Some evidence suggests that for merely overweight patients, the health effects of attempting to lose weight may actually be more detrimental than simply remaining overweight.
General treatment in cases of overweight
With the accumulation of knowledge about its neuroendocrine, gastroenterological, nutritional, and psychological (mainly cognitive and behavioral), and environmental causes, obesity, at least in its acute versions, is no longer understood as a problem solely dependent on the obese. It is now known that independent factors, genetic and epigenetic alike, resemble an infrastructure of a decent number of obesity cases, in such a way that the obese have little control whatsoever of their condition. In cases of mild obesity, or overweight, most cases are more easily self-regulated, so that self-care is easier to instill, and in most cases efficient, if implemented correctly.

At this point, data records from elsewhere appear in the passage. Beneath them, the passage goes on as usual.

-- ==== Sys2Proof/Machine/Step.lean ====
section
/-! DEFINITION. One step: the command at the front of the queue runs with the queue's rest; on an empty queue the arbiters
run one cycle. -/

namespace Sys2Proof.Machine

/-- One step: the command at the front; on an empty queue every arbiter runs one cycle, and nothing else changes (log 1, log 49). -/
def step (s : State) : Host.Outcome State Fault Refusal :=
  match s.pending with
  | [] => .next (s.onDev Dev.arbTick)
  | c :: rest => exec c { s with pending := rest }

/-- `s` with the command that the word spells at the front of its queue; the table gives no row a bit, so no word
spells one and the state is unchanged. -/
def State.withFetchWord (s : State) (nbits w : Nat) : State :=
  match decodeTableWord nbits w with
  | some c => { s with pending := c :: s.pending }
  | none => s

end Sys2Proof.Machine
end

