-- ==== Sys2Proof/WellFormed.lean ====
section
/-! DEFINITION. Which commands and events are well formed: every number of a unit, slot, frame or message lies within the
numbering the spec gives it.  A meaning answers an ill-formed one with a fault or leaves the state as it is. -/

namespace Sys2Proof

/-- Queue numbers 0 to 4,095 (R298). -/
def okQueue (q : Nat) : Bool := decide (q < 4096)

/-- Context slots 0 to 4,095 (R333). -/
def okSlot (c : Nat) : Bool := decide (c < 4096)

/-- Group slots 0 to 1,023 (R483). -/
def okGroup (g : Nat) : Bool := decide (g < 1024)

/-- Fabric addresses and ranks have 10 bits (R470, R483). -/
def okAddress (a : Nat) : Bool := decide (a < 1024)

/-- Job numbers of the model: a group slot, or 1,024 plus a context slot (R511). -/
def okJob (j : Nat) : Bool := decide (j < 5120)

/-- Tiles CT0 to CT15 (R8). -/
def okTile (t : Nat) : Bool := decide (t < 16)

/-- Hubs MH0 to MH3 (R8). -/
def okHub (h : Nat) : Bool := decide (h < 4)

/-- Ports 0 to 47 (R464). -/
def okPort (p : Nat) : Bool := decide (p < 48)

/-- A frame number names a frame (R27). -/
def okFrame (f : Nat) : Bool := decide (f < 2097152) && decide (f % 524288 < 393216)

/-- A 128-byte granule of a frame that exists (R404). -/
def okGranule (f g : Nat) : Bool := okFrame f && decide (g < 16384)

/-- Protection regions: 716 of each hub (R394). -/
def okRegion (r : Nat) : Bool := decide (r < 2864)

/-- Memory key identifiers 1 to 4,095 (R396). -/
def okKey (k : Nat) : Bool := decide (0 < k) && decide (k < 4096)

/-- Extents 0 to 16,777,215 (R433). -/
def okExtent (e : Nat) : Bool := decide (e < 16777216)

/-- Superblock numbers have 21 bits (R436). -/
def okSuperblock (n : Nat) : Bool := decide (n < 2097152)

/-- Local operation indices have 16 bits, and 0xFFFF names none (R315). -/
def okOp (op : Nat) : Bool := decide (op < 65535)

/-- Transports of the management endpoint: 1 the I3C bus, 2 PCIe (R642). -/
def okTransport (t : Nat) : Bool := decide (t = 1) || decide (t = 2)

/-- Function codes 0 to 16 (R291). -/
def okFn (f : Nat) : Bool := decide (f < 17)

/-- A virtual function: codes 2 to 16 (R291). -/
def okVf (f : Nat) : Bool := decide (2 ≤ f) && decide (f < 17)

/-- Plan slots 0 to 1,023 (R282). -/
def okPlan (p : Nat) : Bool := decide (p < 1024)

/-- Every doorbell names a queue. -/
def okBells (l : List DoorbellRead) : Bool := l.all fun b => okQueue b.queue

/-- A beacon's fields fit the frame of R57. -/
def Beacon.ok (b : Beacon) : Bool :=
  okPort b.port && decide (b.tide < 2 ^ 64) && decide (b.generation < 65536) && decide (b.srcRank < 4) &&
    decide (b.periodUnits < 64) && decide (b.slackPct < 32) && decide (b.ebbPct < 16) && decide (b.hops < 4)

/-- A fabric packet's header fields fit R469. -/
def FabricPacket.ok (p : FabricPacket) : Bool :=
  okAddress p.dst && okAddress p.src && decide (p.cls < 4) && decide (p.type < 16) && decide (p.length ≤ 4096) &&
    decide (p.payload.length ≤ 4096)

/-- A handshake's fields fit R478. -/
def Handshake.ok (h : Handshake) : Bool := okPort h.port && okAddress h.address && okPort h.farPort && decide (h.lcState < 8)

/-- A group-control message names a rank below 1,024 (R483, R485). -/
def GroupControl.ok : GroupControl → Bool
  | .mismatch g _ o => decide (g < 2 ^ 64) && decide (o < 65536)
  | .request _ _ _ rank => okAddress rank
  | .nonce _ _ => true
  | .refuse _ code => decide (code < 65536)
  | .abort _ step op origin => decide (step < 65536) && okOp op && okAddress origin

/-- A sealed snapshot unit: 4 KiB and its tag, addressed to a context (R508). -/
def HavenUnit.ok (u : HavenUnit) : Bool :=
  decide (u.keeperCtx < 65536) && okAddress u.source && decide (u.sourceCtx < 65536) && decide (u.unit < u.units)

/-- Where a SNAPSHOT takes place (R511). -/
def SnapshotAt.ok : SnapshotAt → Bool
  | .queue q => okQueue q
  | .rank job interval _ _ => okJob job && decide (interval < 4294967296)
  | .reply job r _ => okJob job && okAddress r

/-- A keeper hears of a decision only where the generation is abandoned (R517). -/
def DecisionAt.gives (w : DecisionAt) (freeze : Bool) : Bool :=
  match w with
  | .rank _ => true
  | .keeper _ _ _ _ => !freeze

/-- Where a decision arrives (R513, R517). -/
def DecisionAt.ok : DecisionAt → Bool
  | .rank job => okJob job
  | .keeper c src srcCtx _ => okSlot c && okAddress src && decide (srcCtx < 65536)

/-- Failed clusters and banks of stage 5 are those of a tile, and its spares cover them (R525, R607). -/
def Stage5Result.ok : Stage5Result → Bool
  | .trained _ clusters banks => clusters.all (fun c => decide (c.1 < 16 ∧ c.2 < 8)) && (clusters.map Prod.fst).eraseDups.length == clusters.length &&
      banks.all fun t => decide (t < 16 ∧ banks.count t ≤ 64)
  | .failed unit => decide (unit < 256)

/-- Where a completion takes place (R515). -/
def CompleteAt.ok : CompleteAt → Bool
  | .coordinator j => okJob j
  | .rank j => okJob j
  | .keeper c src srcCtx _ => okSlot c && okAddress src && decide (srcCtx < 65536)

/-- A job substitution names devices and ranks of the harbour (R519). -/
def Substitution.ok (m : Substitution) : Bool :=
  m.lost.all okAddress &&
  okAddress m.rank && okAddress m.failed && okAddress m.spare && okAddress m.keeper && m.ranks.all okAddress

/-- A takeover request names devices and a rank of the harbour (R519). -/
def TakeoverRequest.ok (m : TakeoverRequest) : Bool :=
  okAddress m.rank && okAddress m.failed && okAddress m.spare && okAddress m.keeper

/-- A power reading has the sixteen tile rails and the thirteen others of R614. -/
def PowerReading.ok (p : PowerReading) : Bool := decide (p.tileMw.length = 16) && decide (p.overMax.length = 16)

/-- A temperature report names stacks 0 to 23 (R28). -/
def ThermalReading.ok (t : ThermalReading) : Bool :=
  (t.stackTemps.all fun e => decide (e.1 < 24)) && t.banks.all fun e => decide (e.1 < 16) && decide (e.2 < 2112)

/-- The IDE_KM messages name one of two links and an 8-bit stream (R293). -/
def IdeKm.ok : IdeKm → Bool
  | .keyProg l s k => decide (l < 2) && decide (s < 256) && decide (k < 2)
  | .keySetGo l s k => decide (l < 2) && decide (s < 256) && decide (k < 2)
  | .keySetStop l s => decide (l < 2) && decide (s < 256)
  | .query l => decide (l < 2)
  | .bindVf f s => okVf f && decide (s < 256)

/-- The operands of a command or event lie within the spec's numbering. -/
def Instr.wf : Instr → Bool
  | .fenceSignal q => okQueue q
  | .fenceWait q => okQueue q
  | .fenceWaitTimeout q => okQueue q
  | .mapPages q => okQueue q
  | .unmapPages q => okQueue q
  | .pageInvalidate e => decide (e < 2097152)
  | .quotaSet q => okQueue q
  | .quotaGraceExpiry c => okSlot c
  | .putTensor q => okQueue q
  | .getTensor q => okQueue q
  | .stage q => okQueue q
  | .loadPlan q => okQueue q
  | .loadPlanComplete core => decide (core < 8)
  | .unloadPlan q => okQueue q
  | .runPlan q => okQueue q
  | .charterCreate q => okQueue q
  | .charterKey q => okQueue q
  | .charterBind q => okQueue q
  | .charterAdmit q => okQueue q
  | .charterClose q => okQueue q
  | .groupOpen q => okQueue q
  | .groupOpenTimeout g => okGroup g
  | .groupControlReceive src m => okAddress src && m.ok
  | .groupClose q => okQueue q
  | .snapshot w => w.ok
  | .secureNowRequest j r _ => okJob j && okAddress r
  | .snapshotVote j r _ => okJob j && okAddress r
  | .snapshotDecision w freeze => w.ok && w.gives freeze
  | .fillDone c => okSlot c
  | .havenUnitReceive u => u.ok
  | .drainConfirmed c => okSlot c
  | .snapshotComplete w => w.ok
  | .restore q _ => okQueue q
  | .havenBind q => okQueue q
  | .havenUnbind q => okQueue q
  | .havenBindTimeout c => okSlot c
  | .takeover q => okQueue q
  | .takeoverSubstitution m => m.ok
  | .drainTileUnforced q => okQueue q
  | .drainTileForced q => okQueue q
  | .drainTileReturn q => okQueue q
  | .setOppoint q => okQueue q
  | .commandDecode q _ => okQueue q
  | .allQueueSummaryPoll f r => okFn f && decide (r.words.length = 64) && okBells r.first && okBells r.again
  | .classPSummaryPoll f r => okFn f && decide (r.words.length = 8) && okBells r.first && okBells r.again
  | .summarySwapFail f => okFn f
  | .completionSpaceFreed q _ => okQueue q
  | .queueEnable f => decide (f < 2)
  | .queueDisable f => decide (f < 2)
  | .contextOpen => true
  | .contextClose => true
  | .tideStart => true
  | .tideStop => true
  | .tideNumberLoRead => true
  | .setupLock => true
  | .fabricTrainEnable _ => true
  | .registerWrite f _ size _ => okFn f && (decide (size = 4) || decide (size = 8))
  | .lcTransition t => decide (t < 16)
  | .lcTransitionDone => true
  | .tokenLockoutExpiry => true
  | .debugOpen => true
  | .debugClose => true
  | .tideBoundary => true
  | .floodEnd => true
  | .ebbStart => true
  | .retirementComplete k => okKey k
  | .quarantineEnd k => okKey k
  | .fwSelfcheckFail c => decide (c < 256)
  | .stepEnd run _ => decide (0 < run)
  | .spillLimitAbort run => decide (0 < run)
  | .classPStepStart q => okQueue q
  | .classPCommit run => decide (0 < run)
  | .pMeterSpent t => okTile t
  | .mxContract run op l => decide (0 < run) && okOp op && l.all okOp
  | .vEw run op => decide (0 < run) && okOp op
  | .vReduce run op => decide (0 < run) && okOp op
  | .vScan run op => decide (0 < run) && okOp op
  | .vSegscan run op => decide (0 < run) && okOp op
  | .vSummary run op => decide (0 < run) && okOp op
  | .gGather run op => decide (0 < run) && okOp op
  | .gScatter run op => decide (0 < run) && okOp op
  | .tReshape run op => decide (0 < run) && okOp op
  | .tTranspose run op => decide (0 < run) && okOp op
  | .tSlice run op => decide (0 < run) && okOp op
  | .sRequant run op => decide (0 < run) && okOp op
  | .sSetscale run op => decide (0 < run) && okOp op
  | .sGetscale run op => decide (0 < run) && okOp op
  | .sReset run op => decide (0 < run) && okOp op
  | .nDraw run op => decide (0 < run) && okOp op
  | .nRound run op => decide (0 < run) && okOp op
  | .mPrefetch run op => decide (0 < run) && okOp op
  | .mRelease run op => decide (0 < run) && okOp op
  | .fReduce run op _ => decide (0 < run) && okOp op
  | .fGather run op _ => decide (0 < run) && okOp op
  | .fAlltoall run op _ => decide (0 < run) && okOp op
  | .fSend run op _ => decide (0 < run) && okOp op
  | .fRecv run op _ => decide (0 < run) && okOp op
  | .cBranch run c => decide (0 < run) && okOp c.op
  | .cLoop run c _ => decide (0 < run) && okOp c.op
  | .verificationEpoch l => decide (l.length = 4)
  | .integrityCheckFail f g _ _ _ => okGranule f g
  | .quarantineScanDone r l => okRegion r && l.all fun p => okGranule p.1 p.2
  | .treeLineLost r _ => okRegion r
  | .eccUncorrectableLine f g _ _ => okGranule f g
  | .repairLands f g data => okGranule f g && decide (data.length = 128)
  | .repairDeadline f g => okGranule f g
  | .frameRemapDone f => okFrame f
  | .scrubberPass h _ => okHub h
  | .reencryptSweepDone r => okRegion r
  | .arbStarvation u req => (okHub u || (decide (8 ≤ u) && decide (u ≤ 56))) && decide (req < 128)
  | .seamFlitFail n _ _ _ => decide (n < 108)
  | .promotionStart e p => okExtent e && okPlan p
  | .promotionDone e => okExtent e
  | .promotionReadFail e _ => okExtent e
  | .settlementStart e => okExtent e
  | .settlementDone e => okExtent e
  | .garbageCollection h => okHub h
  | .wearLevelRelocate h => okHub h
  | .readDisturbRelocate h n => okHub h && okSuperblock n
  | .patrolRead h n _ _ => okHub h && okSuperblock n
  | .retentionRelocate h n => okHub h && okSuperblock n
  | .nandProgramFail h _ b => okHub h && decide (b < 16777216)
  | .beaconReceive b => b.ok
  | .tideNumberReport n => decide (n < 2 ^ 64)
  | .tideHoldover => true
  | .tideUnlocked => true
  | .backupTakeover => true
  | .linkDelayMeasure p _ => okPort p
  | .linkHandshake h => h.ok
  | .harbourKeyReceive p k _ => okPort p && decide (k.length = 32)
  | .laneDegrade p l _ => okPort p && decide (l < 8)
  | .portRetrain p _ => okPort p
  | .packetReceive p => p.ok
  | .packetResend _ _ => true
  | .evacuationStop c => okSlot c
  | .coreFault die core => (okTile die || decide (die = 0x30)) && decide (core < 8)
  | .keySlotFreed c => decide (c < 7)
  | .refclkLoss => true
  | .forcingTakeover => true
  | .refclkReturn => true
  | .powerOnReset => true
  | .deviceReset _ => true
  | .functionLevelReset f => decide (0 < f) && okFn f
  | .bringup _ => true
  | .neapServiceReady => true
  | .springServiceEntry r => r.ok
  | .thermalTrip => true
  | .powerSample p => p.ok
  | .thermalSample t => t.ok
  | .droopStretch t => okTile t
  | .tdispLockInterface f => okVf f
  | .tdispStartInterface f => okVf f
  | .tdispStopInterface f => okVf f
  | .ideKmMessage m => m.ok
  | .spdmRequest t _ => decide (t < 3)
  | .mctpControl t _ => okTransport t
  | .pldmPlatformRequest t _ => okTransport t
  | .requestUpdate t _ _ => okTransport t
  | .updateComponentData _ => true
  | .activateFirmware => true
  | .lcRequest m => okTransport m.transport
  | .lcRead t => okTransport t
  | .getCounters t _ _ => okTransport t
  | .getEvents t _ _ => okTransport t
  | .takeoverRequestReceive m => m.ok
  | .takeoverTimeout c => okSlot c
  | .havenBindReceive c p x => okSlot c && okAddress p && decide (x < 65536)
  | .evacuationHold j r => okJob j && okAddress r
  | .d3hotTransition f _ => decide (f < 2)
  | .hostLinkRetrain l _ _ => decide (l < 2)
  | .dynamicAddressAssignment _ => true

end Sys2Proof
end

General treatments are a proper diet, and tailored exercise program (in cases of ability), and sometimes some supplements such as orlistat (lipase inhibitor), caffeine, or others, usually given by a physician, or a dietitian.
In the case of extreme diets, the body goes into an emergency regimen and lowers its metabolic rate, with the result that after the diet, it uses fewer calories for energy production and gathers more to form fat in ddipocytes. Extreme diet usually ends with the individual falling back to previous eating habits and weight, almost always in a repetitive form—a phenomenon known as the yo-yo effect. Dietitians generally recommend eating several balanced meals dispersed through the day, with a combination of progressive, primarily aerobic, physical exercise. Also it should be mentioned that non-overweight people have a higher chance to stay as such, because of higher levels of hormones such as Adiponectin, which is considered to play a positive role in fatty-acid metabolism.
Because these general treatments are trivial and could actually help almost any case of obesity, they are common in all its levels, and resemble the most basic form of treat even in worst cases that demands more progressive medical intervention, as described later.
Specific causes for overweight
Inability to make efficient aerobic exercise
Besides diet, overweight (tendency to gain weight, BMI: 25.0 – 29.9) in an allegedly healthy man could be agitated or worsened by the inability (which is treatable in most cases) to make efficient aerobic exercise. A common cause for this is a chronic pathology or the accumulation (or multiplicative effect) of several associated pathologies in the lower respiratory tract or upper respiratory tract that aren't necessarily fatal. ?These cause an inability to breathe efficiently from the nose in normal conditions and especially during exercise. So much so, that an individual who runs for more than a few minutes experiences a suffocating feeling in the throat, or even lactic acidosis in the legs. Little nasal airflow could be derived from pathologies as turbinate hyperthrophy and nasal septum deviation, allergic, and vasomotor rhinitis, asthma, especially exertion asthma, and exercise-induced bronchospasm. Such pathologies are easily diagnosed at an otolaryngologist or pulmonologist, respectively. It is important to note that such problems themselves could induce another problem: lactic acidosis. In this case, one who experiences relatively low intake of oxygen because of problematic breathing during aerobic exercise might not have enough of it to cause lactic acid oxidation, and therefore, would have symptoms such as a feeling of general or specific abnormal (muscle) pain, hyperventilation, fatigue, weakness, and heart irregularities while doing their aerobic activity in cases in which inability to do efficient aerobic exercise (from the aforementioned cases for example) is the main reason for gaining weight (from fat storage), whereas treating it could relieve overweight.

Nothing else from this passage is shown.